▶

/-- A slice above its capacity gives up a line, which a free value names (R2, R382; log 12). The line leaves the caches of every
core too: the spec does not say whether L2 holds what they hold (DESIGN CHOICE, log 12). -/
def State.fitSlice (s : State) (key : Nat) : State :=
  let full := s.sliceLines key
  if full.length ≤ 65536 then s else s.evictLine (full.getD (Config.choice s.freeIdx % full.length) 0)

/-- At the end of a step every slice is within its capacity: what has been made present within a step serves that step
(DESIGN CHOICE, log 12). -/
def State.fitSlices (s : State) : State :=
  if s.lines.length ≤ 65536 then s else s.lines.foldl (fun s e => s.fitSlice e.1) s

/-- How the line of an access stands at a level behind the core: ready, held by a withdrawal (R313), homed on a peer,
refused, or faulting with a reason. -/
inductive LineAt where
  | ready (s : State) (loc : Loc)
  | held
  | peer (s : State) (p : Page)
  | protect
  | fault (reason : Nat)
  deriving DecidableEq, Repr

/-- Make the line of an address present for an engine or an I/O-die agent, filling it at a miss (R382, R384, R387):
the translation is made at once; `ident` as for `State.translate`. -/
def State.reach (s : State) (tlb : Nat) (tag : BitVec 16) (va : Nat) (need : Need) (user ident : Bool) : LineAt :=
  match s.findWindow tag va with
  | some (g, w) =>
    if w.stat == .closing then .held
    else
      let ok := match Tab.find w.home ((va % 2 ^ 48 - w.base) / 128) with
        | none => true
        | some l => grants l.r l.w l.x l.u need user
      if ok then .ready s (.pool g w.group (w.off + (va % 2 ^ 48 - w.base))) else .protect
  | none =>
    let viaPage (p : Page) (s : State) : LineAt :=
      if p.pa / 2 ^ 52 == s.fabric.fmod.toNat then .ready (s.fillLine tag va p) (.virt tag (va % 2 ^ 48))
      else .peer s p
    match Tab.find s.lines (lineKey tag va) with
    | some l =>
      if !grants l.r l.w l.x l.u need user then .protect
      else if l.pa / 2 ^ 52 == s.fabric.fmod.toNat || need != .store then .ready s (.virt tag (va % 2 ^ 48))
      else
        .peer s { va := va % 2 ^ 48 / 128 * 128, log2 := 7, pa := l.pa, r := l.r, w := l.w, x := l.x, u := l.u, c := l.c }
    | none =>
      match s.translate tlb tag va need user ident with
      | (.page p, kept) => viaPage p (s.keepTlb tlb tag kept)
      | (.protect, _) => .protect
      | (.fault r, _) => .fault r

/-- The planes through which a peer holds a copy of a region (R447). -/
def State.planesOf (s : State) (tag : BitVec 16) (va : Nat) : List Nat :=
  (Tab.find s.fabric.planes (vkey tag va / 512)).getD []

end Sys2Proof.Machine
end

◀

* _EXERCISE_
All that is wanted is the stretch of lines above from the one containing "core too: the" through the one containing "if full.length ≤", duplicated exactly.

* _RESULT_
core too: the spec does not say whether L2 holds what they hold (DESIGN CHOICE, log 12). -/
def State.fitSlice (s : State) (key : Nat) : State :=
  let full := s.sliceLines key
  if full.length ≤ 65536 then s else s.evictLine (full.getD (Config.choice s.freeIdx % full.length) 0)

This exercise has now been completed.